Two vertices of a triangle are $A(2, 1)$ and $B(3, -2)$. The third vertex is $C(x, y)$,where $y = x + 3$. If the area of the triangle is $5$,find the coordinates of the third vertex.

(A) The area of a triangle with vertices $(x_1, y_1)$,$(x_2, y_2)$,and $(x_3, y_3)$ is given by the formula: $\text{Area} = \frac{1}{2} |x_1(y_2 - y_3) + x_2(y_3 - y_1) + x_3(y_1 - y_2)|$.
Given vertices are $A(2, 1)$,$B(3, -2)$,and $C(x, x+3)$.
Substituting the values into the formula: $5 = \frac{1}{2} |2(-2 - (x+3)) + 3((x+3) - 1) + x(1 - (-2))|$.
$10 = |2(-x - 5) + 3(x + 2) + x(3)|$.
$10 = |-2x - 10 + 3x + 6 + 3x|$.
$10 = |4x - 4|$.
This gives two cases:
Case $1$: $4x - 4 = 10 \Rightarrow 4x = 14 \Rightarrow x = \frac{7}{2}$. Then $y = \frac{7}{2} + 3 = \frac{13}{2}$.
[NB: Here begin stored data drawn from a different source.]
@[simp] theorem setGroup_pkg (i : Nat) (x : Group) (j : Nat) : (s.setGroup i x).pkg j = s.pkg j := rfl
@[simp] theorem setGroup_vf (i : Nat) (x : Group) (j : Nat) : (s.setGroup i x).vf j = s.vf j := rfl
@[simp] theorem setGroup_coreAt (i : Nat) (x : Group) (j : Nat) : (s.setGroup i x).coreAt j = s.coreAt j := rfl
@[simp] theorem setGroup_quad (i : Nat) (x : Group) (j : Nat) : (s.setGroup i x).quad j = s.quad j := rfl
@[simp] theorem setGroup_queue (i : Nat) (x : Group) (j : Nat) : (s.setGroup i x).queue j = s.queue j := rfl
@[simp] theorem modGroup_pkg (i : Nat) (f : Group → Group) (j : Nat) : (s.modGroup i f).pkg j = s.pkg j := rfl
@[simp] theorem modGroup_vf (i : Nat) (f : Group → Group) (j : Nat) : (s.modGroup i f).vf j = s.vf j := rfl
@[simp] theorem modGroup_coreAt (i : Nat) (f : Group → Group) (j : Nat) : (s.modGroup i f).coreAt j = s.coreAt j := rfl
@[simp] theorem modGroup_quad (i : Nat) (f : Group → Group) (j : Nat) : (s.modGroup i f).quad j = s.quad j := rfl
@[simp] theorem modGroup_queue (i : Nat) (f : Group → Group) (j : Nat) : (s.modGroup i f).queue j = s.queue j := rfl
@[simp] theorem setPkg_group (i : Nat) (x : Pkg) (j : Nat) : (s.setPkg i x).group? j = s.group? j := rfl
@[simp] theorem setPkg_vf (i : Nat) (x : Pkg) (j : Nat) : (s.setPkg i x).vf j = s.vf j := rfl
@[simp] theorem setPkg_coreAt (i : Nat) (x : Pkg) (j : Nat) : (s.setPkg i x).coreAt j = s.coreAt j := rfl
@[simp] theorem setPkg_quad (i : Nat) (x : Pkg) (j : Nat) : (s.setPkg i x).quad j = s.quad j := rfl
@[simp] theorem setPkg_queue (i : Nat) (x : Pkg) (j : Nat) : (s.setPkg i x).queue j = s.queue j := rfl
@[simp] theorem setVf_group (i : Nat) (x : Vf) (j : Nat) : (s.setVf i x).group? j = s.group? j := rfl
@[simp] theorem setVf_pkg (i : Nat) (x : Vf) (j : Nat) : (s.setVf i x).pkg j = s.pkg j := rfl
@[simp] theorem setVf_coreAt (i : Nat) (x : Vf) (j : Nat) : (s.setVf i x).coreAt j = s.coreAt j := rfl
@[simp] theorem setVf_quad (i : Nat) (x : Vf) (j : Nat) : (s.setVf i x).quad j = s.quad j := rfl
@[simp] theorem setVf_queue (i : Nat) (x : Vf) (j : Nat) : (s.setVf i x).queue j = s.queue j := rfl
@[simp] theorem setCore_group (i : Nat) (x : Core) (j : Nat) : (s.setCore i x).group? j = s.group? j := rfl
@[simp] theorem setCore_pkg (i : Nat) (x : Core) (j : Nat) : (s.setCore i x).pkg j = s.pkg j := rfl
@[simp] theorem setCore_vf (i : Nat) (x : Core) (j : Nat) : (s.setCore i x).vf j = s.vf j := rfl
@[simp] theorem setCore_quad (i : Nat) (x : Core) (j : Nat) : (s.setCore i x).quad j = s.quad j := rfl
@[simp] theorem setCore_queue (i : Nat) (x : Core) (j : Nat) : (s.setCore i x).queue j = s.queue j := rfl
@[simp] theorem setQuad_group (i : Nat) (x : Quad) (j : Nat) : (s.setQuad i x).group? j = s.group? j := rfl
@[simp] theorem setQuad_pkg (i : Nat) (x : Quad) (j : Nat) : (s.setQuad i x).pkg j = s.pkg j := rfl
@[simp] theorem setQuad_vf (i : Nat) (x : Quad) (j : Nat) : (s.setQuad i x).vf j = s.vf j := rfl
@[simp] theorem setQuad_coreAt (i : Nat) (x : Quad) (j : Nat) : (s.setQuad i x).coreAt j = s.coreAt j := rfl
@[simp] theorem setQuad_queue (i : Nat) (x : Quad) (j : Nat) : (s.setQuad i x).queue j = s.queue j := rfl
@[simp] theorem setQueue_group (i : Nat) (x : MQueue) (j : Nat) : (s.setQueue i x).group? j = s.group? j := rfl
@[simp] theorem setQueue_pkg (i : Nat) (x : MQueue) (j : Nat) : (s.setQueue i x).pkg j = s.pkg j := rfl
@[simp] theorem setQueue_vf (i : Nat) (x : MQueue) (j : Nat) : (s.setQueue i x).vf j = s.vf j := rfl
@[simp] theorem setQueue_coreAt (i : Nat) (x : MQueue) (j : Nat) : (s.setQueue i x).coreAt j = s.coreAt j := rfl
@[simp] theorem setQueue_quad (i : Nat) (x : MQueue) (j : Nat) : (s.setQueue i x).quad j = s.quad j := rfl
@[simp] theorem pkg_setPkg_self (i : Nat) (x : Pkg) : (s.setPkg i x).pkg i = x := tgetD_tset_self i _ x _
theorem pkg_setPkg_ne {i j : Nat} (h : j ≠ i) (x : Pkg) : (s.setPkg i x).pkg j = s.pkg j := tgetD_tset_ne h _ x _
@[simp] theorem vf_setVf_self (i : Nat) (x : Vf) : (s.setVf i x).vf i = x := tgetD_tset_self i _ x _
theorem vf_setVf_ne {i j : Nat} (h : j ≠ i) (x : Vf) : (s.setVf i x).vf j = s.vf j := tgetD_tset_ne h _ x _
@[simp] theorem coreAt_setCore_self (i : Nat) (x : Core) : (s.setCore i x).coreAt i = x := tgetD_tset_self i _ x _
theorem coreAt_setCore_ne {i j : Nat} (h : j ≠ i) (x : Core) : (s.setCore i x).coreAt j = s.coreAt j := tgetD_tset_ne h _ x _
@[simp] theorem quad_setQuad_self (i : Nat) (x : Quad) : (s.setQuad i x).quad i = x := tgetD_tset_self i _ x _
theorem quad_setQuad_ne {i j : Nat} (h : j ≠ i) (x : Quad) : (s.setQuad i x).quad j = s.quad j := tgetD_tset_ne h _ x _
@[simp] theorem queue_setQueue_self (i : Nat) (x : MQueue) : (s.setQueue i x).queue i = x := tgetD_tset_self i _ x _
theorem queue_setQueue_ne {i j : Nat} (h : j ≠ i) (x : MQueue) : (s.setQueue i x).queue j = s.queue j := tgetD_tset_ne h _ x _
@[simp] theorem group_setGroup_self (i : Nat) (x : Group) : (s.setGroup i x).group? i = some x := tget_tset_self i x _
theorem group_setGroup_ne {i j : Nat} (h : j ≠ i) (x : Group) : (s.setGroup i x).group? j = s.group? j := tget_tset_ne h x _
@[simp] theorem group_modGroup_self (i : Nat) (f : Group → Group) : (s.modGroup i f).group? i = (s.group? i).map f := tget_tmod_self i f _
theorem group_modGroup_ne {i j : Nat} (h : j ≠ i) (f : Group → Group) : (s.modGroup i f).group? j = s.group? j := tget_tmod_ne h f _
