-- ==== Sys2Proof/Laws/PerInstr.lean ====
section
/-! SUPPORT. The family Encoding: what holds of the words of every instruction, one lemma for each constructor (R86, R90, R92). -/

namespace Sys2Proof.Laws.Encoding

/-- At most two words, each of 32 bits. -/
def Words (l : List Nat) : Prop := l.length ≤ 2 ∧ ∀ w ∈ l, w < 2 ^ 32

/-- An instruction is its first word and at most one trailing word, of 32 bits each (R86). -/
def Statement (i : Instr) : Prop := Words (encode i)

theorem words_nil : Words [] := by simp [Words]
theorem words_one {a : Nat} (h : a < 2 ^ 32) : Words [a] := by simpa [Words] using h
theorem words_two {a b : Nat} (h : a < 2 ^ 32) (k : b < 2 ^ 32) : Words [a, b] := by simp only [Words]; simp; omega
theorem words_lit {a : Nat} (h : a < 2 ^ 32) (w : Word) : Words [a, w.toNat] := words_two h w.isLt

theorem boolCode_lt (b : Bool) : boolCode b < 2 := by cases b <;> decide
theorem vsrc_lt (x : VSrc) : x.code < 128 := by
  cases x with
  | reg n => exact n.isLt
  | port p => have := p.isLt; simp only [VSrc.code]; omega
  | zero | lane | lit _ => simp [VSrc.code]
theorem ssrc_lt (x : SSrc) : x.code < 128 := by
  cases x with
  | reg n => exact n.isLt
  | lit _ => simp [SSrc.code]
theorem isLit_lt (x : SSrc) : x.isLit < 2 := by cases x <;> simp [SSrc.isLit]
theorem elemTy_lt (x : ElemTy) : x.code < 4 := by cases x <;> decide
theorem cond_lt (x : Cond) : x.code < 8 := by cases x <;> decide
theorem fCond_lt (x : FCond) : x.code < 8 := by cases x <;> decide
theorem signPat_lt (x : SignPat) : x.code < 4 := by cases x <;> decide
theorem tagFn_lt (x : TagFn) : x.code < 4 := by cases x <;> decide
theorem voteFn_lt (x : VoteFn) : x.code < 4 := by cases x <;> decide
theorem fmt_lt (x : Fmt) : x.code < 16 := by cases x <;> decide
theorem rm_lt (x : Rm) : x.code < 4 := by cases x <;> decide
theorem shflMode_lt (x : ShflMode) : x.code < 8 := by cases x <;> decide
theorem redOp_lt (x : RedOp) : x.code < 16 := by cases x <;> decide
theorem aop_lt (x : Aop) : x.code < 16 := by cases x <;> decide
theorem ord4_lt (x : Ord4) : x.code < 4 := by cases x <;> decide
theorem scope_lt (x : Scope) : x.code < 8 := by cases x <;> decide
theorem width_lt (x : Width) : x.code < 4 := by cases x <;> decide
theorem bccCond_lt (x : BccCond) : x.code < 4 := by cases x <;> decide
theorem counter_lt (x : Counter) : x.code < 3 := by cases x <;> decide
theorem sCond_lt (x : SCond) : x.code < 8 := by cases x <;> decide
theorem barLevel_lt (x : BarLevel) : x.code < 8 := by cases x <;> decide
theorem cpyKind_lt (x : CpyKind) : x.code < 3 := by cases x <;> decide
theorem cpyTr_lt (x : CpyTr) : x.code < 4 := by cases x <;> decide
theorem life_lt (x : Life) : x.code < 4 := by cases x <;> decide
theorem wFmt_lt (x : WFmt) : x.code < 4 := by cases x <;> decide
theorem dFmt_lt (x : DFmt) : x.code < 4 := by cases x <;> decide
theorem yieldCode_lt (x : Option Counter) : yieldCode x < 4 := by
  cases x with
  | none => decide
  | some c => have := counter_lt c; simp only [yieldCode]; omega

theorem encLR_lt {op fn vd va vb : Nat} (ka kb : Bool) (h : op < 64) (hf : fn < 4) (hd : vd < 128) (ha : va < 128) (hb : vb < 128) :
    encLR op fn ka kb vd va vb < 2 ^ 32 := by
  have := boolCode_lt ka
  have := boolCode_lt kb
  simp only [encLR]; omega

theorem encLM_lt {op : Nat} (o : LmOp) (h : op < 64) : encLM op o < 2 ^ 32 := by
  have := width_lt o.width
  have := o.vd.isLt
  have := vsrc_lt o.off
  have := o.pair.isLt
  have := boolCode_lt o.sx
  have := o.policy.isLt
  simp only [encLM]; omega

theorem encUR_lt {op l sub sd sa sb : Nat} (h : op < 64) (hl : l < 2) (hs : sub < 8) (hd : sd < 128) (ha : sa < 128) (hb : sb < 128) :
    encUR op l sub sd sa sb < 2 ^ 32 := by simp only [encUR]; omega

theorem encUM_lt {op : Nat} (o : UmOp) (h : op < 64) : encUM op o < 2 ^ 32 := by
  have := o.sd.isLt
  have := o.pair.isLt
  have := ord4_lt o.ord
  have := scope_lt o.scope
  have := o.off.isLt
  simp only [encUM]; omega

theorem encUB_lt {op sa cc off : Nat} (h : op < 64) (ha : sa < 128) (hc : cc < 4) (ho : off < 2 ^ 16) : encUB op sa cc off < 2 ^ 32 := by
  simp only [encUB]; omega

theorem encUJ_lt {op code : Nat} (h : op < 64) (hc : code < 2 ^ 25) : encUJ op code < 2 ^ 32 := by simp only [encUJ]; omega

theorem encRow_lt (m a : BitVec 10) {low : Nat} (h : low < 2 ^ 12) : encRow m a low < 2 ^ 32 := by
  have := m.isLt
  have := a.isLt
  simp only [encRow]; omega

theorem encBin_ok {op fn : Nat} (o : VBin) (h : op < 64) (hf : fn < 4) : Words (encBin op fn o) := by
  have := encLR_lt o.keepA o.keepB h hf o.vd.isLt (vsrc_lt o.a) (vsrc_lt o.b)
  unfold encBin
  cases ha : o.a <;> cases hb : o.b <;> simp only [VSrc.litWord, ha, hb] at * <;> first | exact words_one this | exact words_lit this _
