-- ==== Sys2Proof/Tests/Slice0.lean ====
section
/-! SUPPORT. Tests: ill-formed terms that WellFormed refuses, words of the spec and the instructions that they stand for, small
results of the spec's own examples, and for each statement of the certificates states and operands that meet its hypotheses. -/

namespace Sys2Proof.Tests

set_option Elab.async false

open Sys2Proof Sys2Proof.Machine

/-! ### The laboratory: one group about to issue -/

/-- A group of 16 registers in slot 0 of core 0 (group 0, launch 1, block 2) about to issue at 0x40000. The low 1 GiB is mapped one to one,
the core's scratchpad and the quad's weight buffer are the tenant's, the block holds 4 KiB of scratch, and a trap handler stands at 0x50000. -/
def lab : State :=
  let s := State.reset.withFetchWord 32 0xCC000000
  { s with
    cur := .group 0 0
    now := 100
    agenda := []
    pkgs := tset 0 { s.pkg 0 with wiping := false, booted := true } s.pkgs
    vfs := tset 0 { s.vf 0 with
      slices := [(0, [0, 1, 2, 3, 4, 5, 6, 7])]
      quarters := [(0, [0, 1, 2, 3])]
      coreSet := [0, 1, 4]
      scopeMax := .pod
      thandler := 0x50000
      dirShare := 4 } s.vfs
    blocks := [(2, ⟨1, none, 0, 0, [(0, 0, 4096)], [0], false, [0]⟩)]
    groups := tmod 0 (fun g => { g with
      count := 16
      budget := 16
      vregs := List.replicate 16 (.u 0) }) s.groups }

/-- The group, and its split 0. -/
def gOf (s : State) : Group := (s.group? 0).getD (probeGroup 0 0)
def spOf (s : State) : Split := (tget 0 (gOf s).splits).getD { pc := 0, mask := 0 }

/-- The machine with the group changed. -/
def withG (s : State) (f : Group → Group) : State := s.modGroup 0 f
/-- The machine with split 0 changed. -/
def withSp (s : State) (f : Split → Split) : State := withG s fun g => { g with splits := tmod 0 f g.splits }
/-- Scalar registers set. -/
def sets (l : List (Nat × Word)) (s : State) : State := withG s fun g => { g with sregs := l.foldl (fun r p => r.set p.1 p.2) g.sregs }
/-- Vector registers set. -/
def setv (l : List (Nat × VReg)) (s : State) : State := withG s fun g => { g with vregs := l.foldl (fun r p => r.set p.1 p.2) g.vregs }
/-- Lanes `0 .. n - 1` active. -/
def active (n : Nat) (s : State) : State := withSp s fun sp => { sp with mask := BitVec.ofNat 96 (2 ^ n - 1) }
/-- The group in trap mode. -/
def trapMode (s : State) : State := withG s fun g => { g with trap := some ⟨{ cause := 8, pc := 0x40000 }, 0, 0, 0, flatFrame s 0 g 0, [0], 0, g.splits, [], g.fl.length⟩ }

/-- `i` answers a next state in which `p` holds. -/
def after (i : Instr) (s : State) (p : State → Bool) : Bool := match exec i s with | .next t => p t | _ => false

/-- The hypothesis `Ready` of the group's instruction, computed. -/
def ready (i : Instr) (s : State) : Bool :=
  s.cur == .group 0 0 && (s.group? 0).isSome && (tget 0 (gOf s).splits).isSome && (spOf s).held == none && s.operable (gOf s) 0 i && !(gOf s).stepped 0
    && (gOf s).splits.all fun p => p.2.due == none

/-- What `ready` computes is `Ready`. -/
theorem ready_meets {i : Instr} {s : State} (h : ready i s = true) : Ready s 0 0 (gOf s) (spOf s) i := by
  simp only [ready, Bool.and_eq_true, beq_iff_eq, Bool.not_eq_true', List.all_eq_true] at h
  obtain ⟨⟨⟨⟨⟨⟨h1, h2⟩, h3⟩, h6⟩, h4⟩, h5⟩, h7⟩ := h
  obtain ⟨g, hg⟩ := Option.isSome_iff_exists.mp h2
  obtain ⟨x, hx⟩ := Option.isSome_iff_exists.mp h3
  exact ⟨⟨h1, by simp [gOf, hg], by simp [spOf, hx], h6⟩, h4, h5, h7⟩

/-- `i` is ready, completes, and `p` holds then. -/
def runs (i : Instr) (s : State) (p : State → Bool := fun _ => true) : Bool :=
  ready i s && after i s fun t => p t && (spOf t).pc == (spOf s).after i && (spOf t).wait == .none && (gOf t).trap == (gOf s).trap

/-- `i` is ready and traps with a cause; the handler starts. -/
def traps (i : Instr) (s : State) (cause : Nat) : Bool :=
  ready i s && (gOf s).trap.isNone && after i s fun t => ((gOf t).trap.map fun x => x.info.cause) == some cause && (spOf t).pc == 0x50000

/-- `i` is ready in trap mode and raises a nested cause. -/
def nests (i : Instr) (s : State) (cause : Nat) : Bool :=
  ready i s && after i s fun t => ((gOf t).trap.map fun x => (x.nest, x.ncause)) == some (1, cause)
Case $2$: $4x - 4 = -10 \Rightarrow 4x = -6 \Rightarrow x = -\frac{3}{2}$. Then $y = -\frac{3}{2} + 3 = \frac{3}{2}$.
Thus,the coordinates of the third vertex are $(\frac{7}{2}, \frac{13}{2})$ and $(-\frac{3}{2}, \frac{3}{2})$.